Start of Block
-- ==== Sys2Proof/Machine/Checks.lean ====
section
/-! DEFINITION. The encoding checks that R75 gathers: codes and field combinations that make an encoding trap ILL
whatever the state (spec/04_encoding.md R66 to R75; spec/08, R126 to R149; spec/09, R154 to R172; spec/14, R253,
R258; spec/19, R334, R338). Checks that depend on the state are made at issue. -/
namespace Sys2Proof.Machine

/-- The width in bits of an element type code (R68, R89): 6-bit types count as their 8-bit containers. -/
def typeWidth (t : BitVec 4) : Nat :=
  match t.toNat with
  | 0 | 1 => 8
  | 2 | 3 => 16
  | 4 | 5 => 32
  | 6 => 64
  | 7 => 4
  | 8 => 32
  | 9 | 10 => 16
  | 11 | 12 | 13 => 8
  | 14 => 4
  | _ => 8

/-- An integer type that vector instructions take (R68). -/
def isIntType (t : BitVec 4) : Bool := t.toNat ≤ 5 || t.toNat = 7

/-- A floating type that vector arithmetic takes (R68). -/
def isFloatType (t : BitVec 4) : Bool := t.toNat = 8 || t.toNat = 9 || t.toNat = 10

/-- A type that the vector column of R68 marks "yes". -/
def isVecType (t : BitVec 4) : Bool := isIntType t || isFloatType t

/-- Any code but i64: the types of VCVT, VNARROW, MLOAD, MDRAIN, LDV and STV (R68, R71, R198). -/
def notI64 (t : BitVec 4) : Bool := t.toNat ≠ 6

/-- The first register of a group of `g` (R132). -/
def groupAligned (r : BitVec 5) (g : Nat) : Bool := r.toNat % g = 0

/-- VARITH (R71, R126, R130): `ints` restricts the minor to integer types. -/
def okVarith (ints : Bool) (f : FL) : Bool :=
  isVecType f.t && (!ints || isIntType f.t) && f.sc.toNat ≤ 1 && !(f.m.getLsbD 0 && isFloatType f.t)

/-- VWADD, VWSUB, VWMUL, VWFMA (R132, R133). -/
def okVwide (f : FL) : Bool :=
  f.sc.toNat ≠ 3 && [0, 1, 2, 3, 7, 9, 10].contains f.t.toNat && groupAligned f.r.d 2

/-- The destination type of VCVT and VNARROW, OBJ16[3:0] (R129). -/
def cvtDst (f : FL) : BitVec 4 := f.obj.extractLsb' 0 4

/-- VCVT (R134): the destination is 1, 2 or 4 times as wide. -/
def okVcvt (f : FL) : Bool :=
  let ws := typeWidth f.t; let wd := typeWidth (cvtDst f)
  f.sc.toNat ≠ 3 && notI64 f.t && notI64 (cvtDst f) && (wd = ws || wd = 2 * ws || wd = 4 * ws)
    && groupAligned f.r.d (wd / ws)

/-- VNARROW (R134): the source is 2 or 4 times as wide. -/
def okVnarrow (f : FL) : Bool :=
  let ws := typeWidth f.t; let wd := typeWidth (cvtDst f)
  f.sc.toNat ≠ 3 && notI64 f.t && notI64 (cvtDst f) && (ws = 2 * wd || ws = 4 * wd)
    && groupAligned f.r.a (ws / wd)

/-- VDOT4 (R135). -/
def okVdot4 (f : FL) : Bool := f.sc.toNat ≠ 3 && [0, 1, 7, 9, 10].contains f.t.toNat

/-- VCMP (R136): condition code 7, and .tst on a float, are undefined. -/
def okVcmp (f : FL) : Bool :=
  isVecType f.t && (f.m.extractLsb' 0 3).toNat ≠ 7 && !((f.m.extractLsb' 0 3).toNat = 6 && isFloatType f.t)

/-- Any vector type (R126). -/
def okVec (f : FL) : Bool := isVecType f.t

/-- Integer types only (R126). -/
def okVecInt (f : FL) : Bool := isIntType f.t

/-- VSCAN (R71): M[1:0] = 0b11 is undefined. -/
def okVscan (f : FL) : Bool := isVecType f.t && (f.m.extractLsb' 0 2).toNat ≠ 3

/-- VPERM (R140): the index registers are a pair for 8-bit and a quad for 4-bit elements. -/
def okVperm (f : FL) : Bool :=
  isVecType f.t && (if typeWidth f.t = 8 then groupAligned f.r.b 2
    else if typeWidth f.t = 4 then groupAligned f.r.b 4 else true)

/-- VMERGE (R146): D is even. -/
def okVmerge (f : FL) : Bool := isVecType f.t && groupAligned f.r.d 2

/-- VSFU (R71). -/
def okVsfu (f : FL) : Bool := isFloatType f.t

/-- MEXP, MCHK and MTRANS (R154). -/
def okWhole (f : FL) : Bool := f.r.k.toNat = 0

/-- MSIDE (R71, R154, R172). -/
def okMside (f : FL) : Bool := f.r.k.toNat = 0 && (f.m.extractLsb' 0 2).toNat ≠ 3 && f.sc.toNat ≤ 1

/-- MLOAD (R169). -/
def okMload (f : FL) : Bool := notI64 f.t

/-- MDRAIN (R71, R170). -/
def okMdrain (f : FL) : Bool := notI64 f.t && f.sc.toNat ≠ 3

/-- LDV, STV, LDSV, STSV: the element type is any but i64 (R198); that LDSV and STSV take the types of LDV and STV is the
model's choice (log 105). -/
def okVmem (f : FL) : Bool := notI64 f.t

/-- LDA and STREL (R200): M[3:1] is a scope of R69. -/
def okScope (f : FL) : Bool := (f.m.extractLsb' 1 3).toNat ≤ 4

/-- ATOM and ATOMR (R71, R206). -/
def okAtom (f : FL) : Bool :=
  f.m.toNat ≤ 12 && f.sc.toNat ≥ 2 && (f.m.toNat < 10 || (f.sc.toNat = 2 && f.t.toNat = 8))

/-- RED and REDR (R71, R209). -/
def okRed (f : FL) : Bool := okAtom f && f.m.toNat ≠ 8 && f.m.toNat ≠ 9

/-- SEND, SENDM and REPLY (R253): the payload ends at s31. -/
def okSend (f : FL) : Bool := f.r.b.toNat + (f.m.extractLsb' 0 3).toNat ≤ 32

/-- A format X TASK (R258): M[1] is 0. -/
def okTaskX (f : FX) : Bool := !f.l.m.getLsbD 1

/-- CRR, CRW and CRX (R72). -/
def okCreg (f : FA) : Bool := f.b.toNat ≤ 24

/-- CTRR and CTRW (R334). -/
def okCtr (f : FA) : Bool := f.b.toNat ≤ 10

/-- TIME.f with D = 31 (R338). -/
def okTime (f : FA) : Bool := !(f.b.getLsbD 0 && f.d.toNat = 31)

/-- CMPI (R108): condition code 7. -/
def okCmpi (f : FI) : Bool := (f.imm.extractLsb' 10 3).toNat ≠ 7

/-- MOVL (R112), without `.hi`. -/
def okMovl (f : FX) : Bool := (f.l.t.toNat = 4 || f.l.t.toNat = 5) && f.l.sc.toNat = 0

/-- MOVL.hi (R112). -/
def okMovlHi (f : FX) : Bool := (f.l.t.toNat = 4 || f.l.t.toNat = 5) && f.l.sc.toNat = 1

/-- FENCE (R211): MIN[2:0] is a scope. -/
def okFence (min : BitVec 4) : Bool := (min.extractLsb' 0 3).toNat ≤ 4

/-- An unnamed hint keeps a parcel of the hint region (R73). -/
def okHint1 (p : Parcel) : Bool := lenOf p = 0 && majOf p ≥ 0x3C && decide (decodeHint p = .hint1 p)

/-- A hint of two parcels (R73). -/
def okHint2 (p : Parcel) : Bool := lenOf p = 1 && majOf p ≥ 0x3C

/-- A hint of three parcels (R73). -/
def okHint3 (p : Parcel) : Bool := lenOf p = 2 && majOf p ≥ 0x3C

/-- Whether a term is an encoding that R75 defines; events are not encodings and are well formed. -/
def encodingDefined : Instr → Bool
  | .add _ => true
  | .sub _ => true
  | .and _ => true
  | .or _ => true
  | .xor _ => true
  | .andn _ => true
  | .shl _ => true
  | .shr _ => true
  | .sar _ => true
  | .rol _ => true
  | .min _ => true
  | .max _ => true
  | .minn _ => true
  | .maxn _ => true
  | .clz _ => true
  | .popc _ => true
  | .mul _ => true
  | .mulh _ => true
  | .mulhn _ => true
  | .div _ => true
  | .divn _ => true
  | .rem _ => true
  | .remn _ => true
  | .ceq _ => true
  | .cne _ => true
  | .clt _ => true
  | .cle _ => true
  | .cltn _ => true
  | .clen _ => true
  | .ctst _ => true
  | .addi _ => true
  | .andi _ => true
  | .ori _ => true
  | .xori _ => true
  | .shli _ => true
  | .shri _ => true
  | .sari _ => true
  | .cmpi f => okCmpi f
  | .kand _ => true
  | .kor _ => true
  | .kxor _ => true
  | .knot _ => true
  | .kmovs _ => true
  | .kmovk _ => true
  | .kpopc _ => true
  | .kfirst _ => true
  | .movl _ f => okMovl f
  | .movlHi _ f => okMovlHi f
  | .leaL _ _ => true
  | .leaX _ _ => true
  | .br _ => true
  | .jmp _ => true
  | .call _ => true
  | .loop _ => true
  | .vbr _ => true
  | .callr _ => true
  | .jr _ => true
  | .ret _ => true
  | .endT _ => true
  | .yield _ => true
  | .trap _ => true
  | .tret _ => true
  | .bkpt _ => true
  | .crr f => okCreg f
  | .crw f => okCreg f
  | .crx f => okCreg f
  | .gatew _ => true
  | .gater _ => true
  | .objw _ => true
  | .objr _ => true
  | .grpw _ => true
  | .qmap _ => true
  | .jbind _ => true
  | .jload _ => true
  | .ssav _ => true
  | .srst _ => true
  | .ipi _ => true
  | .vadd f => okVarith false f
  | .vsub f => okVarith false f
  | .vmul f => okVarith false f
  | .vfma f => okVarith false f
  | .vmin f => okVarith false f
  | .vmax f => okVarith false f
  | .vabs f => okVarith false f
  | .vneg f => okVarith false f
  | .vand f => okVarith true f
  | .vor f => okVarith true f
  | .vxor f => okVarith true f
  | .vshl f => okVarith true f
  | .vshr f => okVarith true f
  | .vsar f => okVarith true f
  | .vsel f => okVarith false f
  | .vmulh f => okVarith true f
  | .vwadd f => okVwide f
  | .vwsub f => okVwide f
  | .vwmul f => okVwide f
  | .vwfma f => okVwide f
  | .vnarrow f => okVnarrow f
  | .vcvt f => okVcvt f
  | .vdot4 f => okVdot4 f
  | .vcmp f => okVcmp f
  | .vtest f => okVec f
  | .vredsum f => okVec f
  | .vredmax f => okVec f
  | .vredmin f => okVec f
  | .vredand f => okVecInt f
  | .vredor f => okVecInt f
  | .vscan f => okVscan f
  | .vperm f => okVperm f
  | .vslide f => okVec f
  | .vbcast f => okVec f
  | .viota f => okVecInt f
  | .vcompress f => okVec f
  | .vexpand f => okVec f
  | .vzip f => okVec f
  | .vunzip f => okVec f
  | .vsort f => okVec f
  | .vmerge f => okVmerge f
  | .vsearch f => okVec f
  | .vsparse f => okVec f
  | .vunsparse f => okVec f
  | .vexp2 f => okVsfu f
  | .vlog2 f => okVsfu f
  | .vrcp f => okVsfu f
  | .vrsq f => okVsfu f
  | .vtanh f => okVsfu f
  | .vmov f => okVec f
  | .vsplat f => okVec f
  | .vins f => okVec f
  | .vext f => okVec f
  | .mmaL _ => true
  | .mmaX _ => true
  | .mmarL _ => true
  | .mmarX _ => true
  | .mmagL _ => true
  | .mmagX _ => true
  | .mmagrL _ => true
  | .mmagrX _ => true
  | .mzero _ => true
  | .mload f => okMload f
  | .mdrain f => okMdrain f
  | .mexp f => okWhole f
  | .mchk f => okWhole f
  | .mside f => okMside f
  | .mtrans f => okWhole f
  | .msmax _ => true
  | .mscale _ => true
  | .mmask _ => true
  | .mtree _ => true
  | .ld _ => true
  | .ldv f => okVmem f
  | .ldr _ => true
  | .ldk _ => true
  | .st _ => true
  | .stv f => okVmem f
  | .str _ => true
  | .stk _ => true
  | .lds _ => true
  | .lda f => okScope f
  | .ldsv f => okVmem f
  | .sts _ => true
  | .strel f => okScope f
  | .stsv f => okVmem f
  | .stsm _ => true
  | .atom f => okAtom f
  | .red f => okRed f
  | .atomr f => okAtom f
  | .redr f => okRed f
  | .fence min _ => okFence min
  | .puthL _ => true
  | .puthX _ => true
  | .rot _ => true
  | .pft _ => true
  | .copy _ => true
  | .ecenc _ => true
  | .ecrec _ => true
  | .rlock _ => true
  | .runlock _ => true
  | .alloc _ => true
  | .free _ => true
  | .send f => okSend f
  | .sendm f => okSend f
  | .reply f => okSend f
  | .recv _ => true
  | .pollq _ => true
  | .spawnL _ => true
  | .spawnX f => okTaskX f
  | .launchL _ => true
  | .launchX f => okTaskX f
  | .abort _ => true
  | .abortX f => okTaskX f
  | .reef _ => true
  | .reefx _ => true
  | .reefq _ => true
  | .bar _ => true
  | .barw _ => true
  | .actrL _ => true
  | .actrX _ => true
  | .waitc _ => true
  | .ctrr f => okCtr f
  | .ctrw f => okCtr f
  | .waitt _ => true
  | .time f => okTime f
  | .rlbegin _ => true
  | .rlrsv _ => true
  | .rlchk _ => true
  | .rlld _ => true
  | .rlst _ => true
  | .rlend _ => true
  | .rlstat _ => true
  | .jibA _ _ => true
  | .jibL _ _ => true
  | .nop => true
  | .pfh _ => true
  | .prio _ => true
  | .alignh _ => true
  | .hint1 p => okHint1 p
  | .hint2 p _ => okHint2 p
  | .hint3 p _ _ => okHint3 p
  | .inboxAccept => true
  | .taskActivation => true
  | .jibSetResident => true
  | .launchRequest => true
  | .spawnAccept => true
  | .abortRequest => true
  | .taskPlacement => true
  | .launchEndSweep => true
  | .teamSwapOut => true
  | .teamRestore => true
  | .commitRequest => true
  | .taskSafeSend => true
  | .reefReexecution => true
  | .slotSchedule => true
  | .overrun => true
  | .queuePeriodStart => true
  | .launchQueueServe => true
  | .slotBusyTimeout => true
  | .sliceEnd => true
  | .pdlForcedSave => true
  | .wdog => true
  | .saveComplete => true
  | .restoreComplete => true
  | .quantumBoundary => true
  | .registerFill => true
  | .parityError => true
  | .codeFetch => true
  | .trapDelivery => true
  | .translationRequest => true
  | .pageWalkComplete => true
  | .pageFaultPost => true
  | .invpage => true
  | .invasid => true
  | .invall => true
  | .resume => true
  | .rangew => true
  | .rangeinv => true
  | .probeRefusal => true
  | .homeAccess => true
  | .pinGroupFailed => true
  | .widen => true
  | .remoteScratchpadAccess => true
  | .stsmMemberWrite => true
  | .stsmAnswerMerge => true
  | .engineCommandStart => true
  | .engineBytesLand => true
  | .engineCommandComplete => true
  | .arrivalCounterZero => true
  | .atomicEngineRequest => true
  | .atomrReply => true
  | .heapRequest => true
  | .gangStart => true
  | .gangComplete => true
  | .ringStart => true
  | .mmulLoadPhase => true
  | .mmulComputeDone => true
  | .barrierGenerationComplete => true
  | .waittExpire => true
  | .ratlineRequest => true
  | .ratlineWindowStart => true
  | .holdListBuild => true
  | .ratlineLoopEnd => true
  | .vfReset => true
  | .vsockPacket => true
  | .hostSendRingService => true
  | .virtioFeatureNegotiation => true
  | .ethernetFrameReceive => true
  | .ucieLaneRepair => true
  | .nimoshLaneLoss => true
  | .coreSelfTest => true
  | .computeDieLoss => true
  | .mfDieLoss => true
  | .packageLoss => true
  | .diagnosisVote => true
  | .voteTimeout => true
  | .powerOnBringUp => true
  | .managementPagePoll => true
  | .clockStepDown => true
  | .inletOverLimit => true
  | .ptpMessage => true
  | .ptpLockLoss => true
  | .consoleCommand => true
  | .nimoshLinkRetry => true
  | .partitionTeardown => true

end Sys2Proof.Machine
end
End of Block
● **What is expected**:
Say, as a single number and nothing more, how many lines of the entries contain the word "okScope".

● **Response to the exercise**:
3